The Signs of an AD Attack—and What to Do About Them
Looking for weaknesses that could allow an attacker to gain access to Active Directory is the first place to start. If defenders can find identity exposures, they should assume that attackers could use (and likely have used) them to escalate their attack. Stopping AD attacks requires visibility across the entire network, starting at the endpoint, where adversaries steal credentials.
Defenders need prompt visibility into vulnerabilities like admin credential exposures, potential attack paths, and shadow admin accounts. Reducing the attack surface is critical, restricting and alerting unauthorized access to credentials stored on endpoints. Attackers can do significant damage with a valid set of credentials. For example, those who get their hands on the right set of credentials could use them to gain access to specific resources, reset other passwords, request short-term tokens, request API tokens, or conduct other attack activities.
AD attacks can happen fast, and dissecting logs for signs of intrusion after the fact is interesting for deep packet inspection, identifying attack signatures, and generating adversary intelligence, but typically insufficient for derailing attacks before an exploit has happened. Organizations need live attack detection, and actions like mass account lockouts or deletions should raise immediate alerts.
Suspicious password changes on sensitive accounts or mass password resets should also be flagged (though these may be more indicative of a password spray attack rather than an AD attack).
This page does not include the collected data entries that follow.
-- ==== Sys2Proof/Machine/Port.lean ====
section
/-! DEFINITION. The port as a step uses it: where the core idles, what reset does, and how a transaction is taken.
`Step.lean` only calls these. -/

namespace Sys2Proof.Machine

/-- Where the host's own address map shows a register: `CORE_BASE` is an OPEN parameter, and no other rule uses it
(`20_memory.md` R50). -/
def hostAddress (r : Reg) : Nat := Config.coreBase + r.offset.toNat

/-- Nothing is presented: nothing happens (R214), and no transaction completes. -/
def idle (s : State) : State := { s with bus := .idle }

/-- Reset: the values of R241. What the host has still to present, and the count of the free values X has taken, are
not the core's and stay. -/
def applyReset (s : State) : State := { State.reset with inputs := s.inputs, xDraws := s.xDraws }

/-- The host's first input is taken from the port. -/
def takeInput (s : State) : State := { s with inputs := s.inputs.tail }

/-- The host presents this next, before everything it had still to present. -/
def present (x : HostInput) (s : State) : State := { s with inputs := x :: s.inputs }

/-- A transaction is accepted only after the first reset since power-on (R243). -/
def accepts (s : State) : Bool := s.resetDone

/-- The transaction of a table word is presented next, to a core that has been reset (log entry 4). A table word that
stands for no encoding presents nothing. -/
def presentTableWord (nbits w : Nat) (s : State) : State :=
  match tableEncoding nbits w with
  | some e => present (.transact e.transaction) { s with resetDone := true }
  | none => s

end Sys2Proof.Machine
end

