-- ==== Sys2Proof/Laws/Script.lean ====
section
/-! SUPPORT. What running a script does: one presented transaction, and a script in two parts. -/

namespace Sys2Proof.Laws
open Sys2Proof.Machine

/-- A transaction presented to a core that has been reset is its row (R260). -/
theorem step_present (t : Transaction) (s : State) (h : s.resetDone = true) :
    step (present (.transact t) s) = exec (decodeTransaction t) s :=
  step_of_transaction (s := present (.transact t) s) h rfl

/-- The run of a script's first transaction and of the rest. -/
theorem runSteps_cons {x : ScriptStep} {rest : List ScriptStep} {s s1 : State} {run : ScriptRun}
    (hr : s.resetDone = true) (h : exec (decodeTransaction x.transaction) s = .next s1)
    (hrun : runSteps rest s1 = .next run) :
    runSteps (x :: rest) s =
      .next ⟨run.final, s1.bus.rdata.toList ++ run.shown,
        run.asserted && (x.asserts.all fun v => s1.bus.rdata == some v)⟩ := by
  simp only [runSteps, step_present _ _ hr, h, hrun]

/-- Two scripts, one after the other. -/
theorem runSteps_append {a b : List ScriptStep} {s : State} {r1 r2 : ScriptRun} (h1 : runSteps a s = .next r1)
    (h2 : runSteps b r1.final = .next r2) :
    runSteps (a ++ b) s = .next ⟨r2.final, r1.shown ++ r2.shown, r1.asserted && r2.asserted⟩ := by
  induction a generalizing s r1 with
  | nil =>
    cases h1
    simpa using h2
  | cons x a ih =>
    simp only [runSteps] at h1
    simp only [List.cons_append, runSteps]
    cases hs : step (present (.transact x.transaction) s) with
    | fault f => simp [hs] at h1
    | refused r => simp [hs] at h1
    | next s1 =>
      simp only [hs] at h1
      cases ha : runSteps a s1 with
      | fault f => simp [ha] at h1
      | refused r => simp [ha] at h1
      | next ra =>
        simp only [ha] at h1
        cases h1
        simp only [ih ha h2, List.append_assoc]
        rw [Bool.and_right_comm]

end Sys2Proof.Laws
end

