/-- The row of a command reports, and only CLRERR clears ERRF (R191). -/
theorem exec_ofCommand_reports (k : Command) {s t : State} (h : exec (Instr.ofCommand k) s = .next t) :
    Reports (k = .clrerr) s t := by
  cases k with
  | session =>
    obtain ⟨-, e⟩ | ⟨-, -, e⟩ | ⟨-, -, e⟩ := exec_session_cases s <;> cases e.symm.trans h
    · exact .failure .invalidKeyLength rfl rfl
    · exact .failure .invalidNonceLength rfl rfl
    · exact .success rfl rfl
  | rekey =>
    obtain ⟨-, e⟩ | ⟨-, -, e⟩ | ⟨-, -, e⟩ := exec_rekey_cases s <;> cases e.symm.trans h
    · exact .failure .noSession rfl rfl
    · exact .failure .invalidKeyLength rfl rfl
    · exact .success rfl rfl
  | renonce =>
    obtain ⟨-, e⟩ | ⟨-, -, e⟩ | ⟨-, -, e⟩ := exec_renonce_cases s <;> cases e.symm.trans h
    · exact .failure .noSession rfl rfl
    · exact .failure .invalidNonceLength rfl rfl
    · exact .success rfl rfl
  | start =>
    obtain ⟨-, e⟩ | ⟨-, e⟩ := exec_start_cases s <;> cases e.symm.trans h
    · exact .failure .noSession rfl rfl
    · exact .success rfl rfl
  | clrerr =>
    cases h
    exact .cleared rfl rfl rfl
  | nop | endMsg | clrstage | clear =>
    cases h
    exact .success rfl rfl

theorem exec_illegalCmd_reports {p : Prop} (c : Word) {s t : State} (h : exec (.illegalCmd c) s = .next t) :
    Reports p s t := by
  cases (exec_illegalCmd c s).symm.trans h
  exact .failure .illegalCommand rfl rfl

/-- A CMD write reports as the row of its word does. -/
theorem exec_wrCmd_reports (c : Word) {s t : State} (h : exec (.wrCmd c) s = .next t) :
    Reports (c = Command.clrerr.word) s t := by
  rw [exec_wrCmd] at h
  obtain ⟨k, hc, hk⟩ | hi := command_or_illegal c
  · rw [hk] at h
    exact (exec_ofCommand_reports k h).mono fun hclr => by rw [hc, hclr]
  · rw [hi] at h
    exact exec_illegalCmd_reports c h

theorem exec_wrDataB_reports {p : Prop} (w : Word) {s t : State} (h : exec (.wrDataB w) s = .next t) :
    Reports p s t := by
  obtain ⟨-, e⟩ | ⟨-, -, -, e⟩ | ⟨-, _, e⟩ | ⟨-, -, -, e⟩ := exec_wrDataB_cases w s <;> cases e.symm.trans h
  · exact .failure .noMessage rfl rfl
  · exact .failure .overflowError rfl rfl
  · exact .success rfl rfl
  · exact .success rfl rfl

theorem exec_wrDataW_reports {p : Prop} (w : Word) {s t : State} (h : exec (.wrDataW w) s = .next t) :
    Reports p s t := by
  obtain ⟨-, e⟩ | ⟨-, -, -, e⟩ | ⟨-, _, e⟩ | ⟨-, -, _, e⟩ := exec_wrDataW_cases w s <;> cases e.symm.trans h
  · exact .failure .noMessage rfl rfl
  · exact .failure .overflowError rfl rfl
  · exact .success rfl rfl
  · exact .success rfl rfl

/-- The instructions that write RESULT: the row of a command, ILLEGAL_CMD, the CMD write and the two data writes. -/
theorem reportsResult_cases {i : Instr} (h : reportsResult i = true) :
    (∃ k, i = Instr.ofCommand k) ∨ (∃ c, i = .illegalCmd c) ∨ (∃ c, i = .wrCmd c) ∨ (∃ w, i = .wrDataB w) ∨
      ∃ w, i = .wrDataW w := by
  cases i with
  | nop => exact .inl ⟨.nop, rfl⟩
  | session => exact .inl ⟨.session, rfl⟩
  | rekey => exact .inl ⟨.rekey, rfl⟩
  | renonce => exact .inl ⟨.renonce, rfl⟩
  | start => exact .inl ⟨.start, rfl⟩
  | endMsg => exact .inl ⟨.endMsg, rfl⟩
  | clrstage => exact .inl ⟨.clrstage, rfl⟩
  | clear => exact .inl ⟨.clear, rfl⟩
  | clrerr => exact .inl ⟨.clrerr, rfl⟩
  | illegalCmd c => exact .inr (.inl ⟨c, rfl⟩)
  | wrCmd c => exact .inr (.inr (.inl ⟨c, rfl⟩))
  | wrDataB w => exact .inr (.inr (.inr (.inl ⟨w, rfl⟩)))
  | wrDataW w => exact .inr (.inr (.inr (.inr ⟨w, rfl⟩)))
  | _ => exact absurd h Bool.false_ne_true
Things like suspicious service creation on a domain controller, use of a default administrator account, or reactivation of previously disabled privileged accounts are also potential signs of an AD attack in progress.
Additionally, deploying tools capable of hiding actual AD objects from attackers, intercepting uncategorized queries, and manipulating results with false information will undoubtedly throw attackers off their game. Defenders can also seed the environment with “admin” credential lures and AD decoys designed to trick adversaries into giving away their presence. These provide both an active and passive element to AD defense, making it difficult for attackers to see the network accurately, trust their tools, and avoid stepping on landmines that alert their presence.
Stopping AD Attacks is Difficult, but Not Impossible
Active Directory is intrinsically insecure, but that doesn’t mean organizations are relegated to leaving it unprotected. Defense in depth is achieved with continuous and automated visibility to exposures, which will seriously curtail attackers’ ability to obtain the credentials they need quickly, move laterally within the network, and compromise AD. By adding Identity Detection and Response tools capable of providing this level of visibility, organizations can extend their security coverage well beyond the scope of traditional defenses.
With IDR, security teams gain detection of identity-based attacks that are using stolen credentials, attempting to elevate their privileges, and seeking domain control for the mass distribution of malware or ransomware. AD remains a top target for ransomware attackers, and credential-based attacks increase in frequency given their relative ease and effectiveness. Trends all point to identity being the new battlefield for cybersecurity in 2022. To be prepared, organizations must rethink their security postures with this in mind.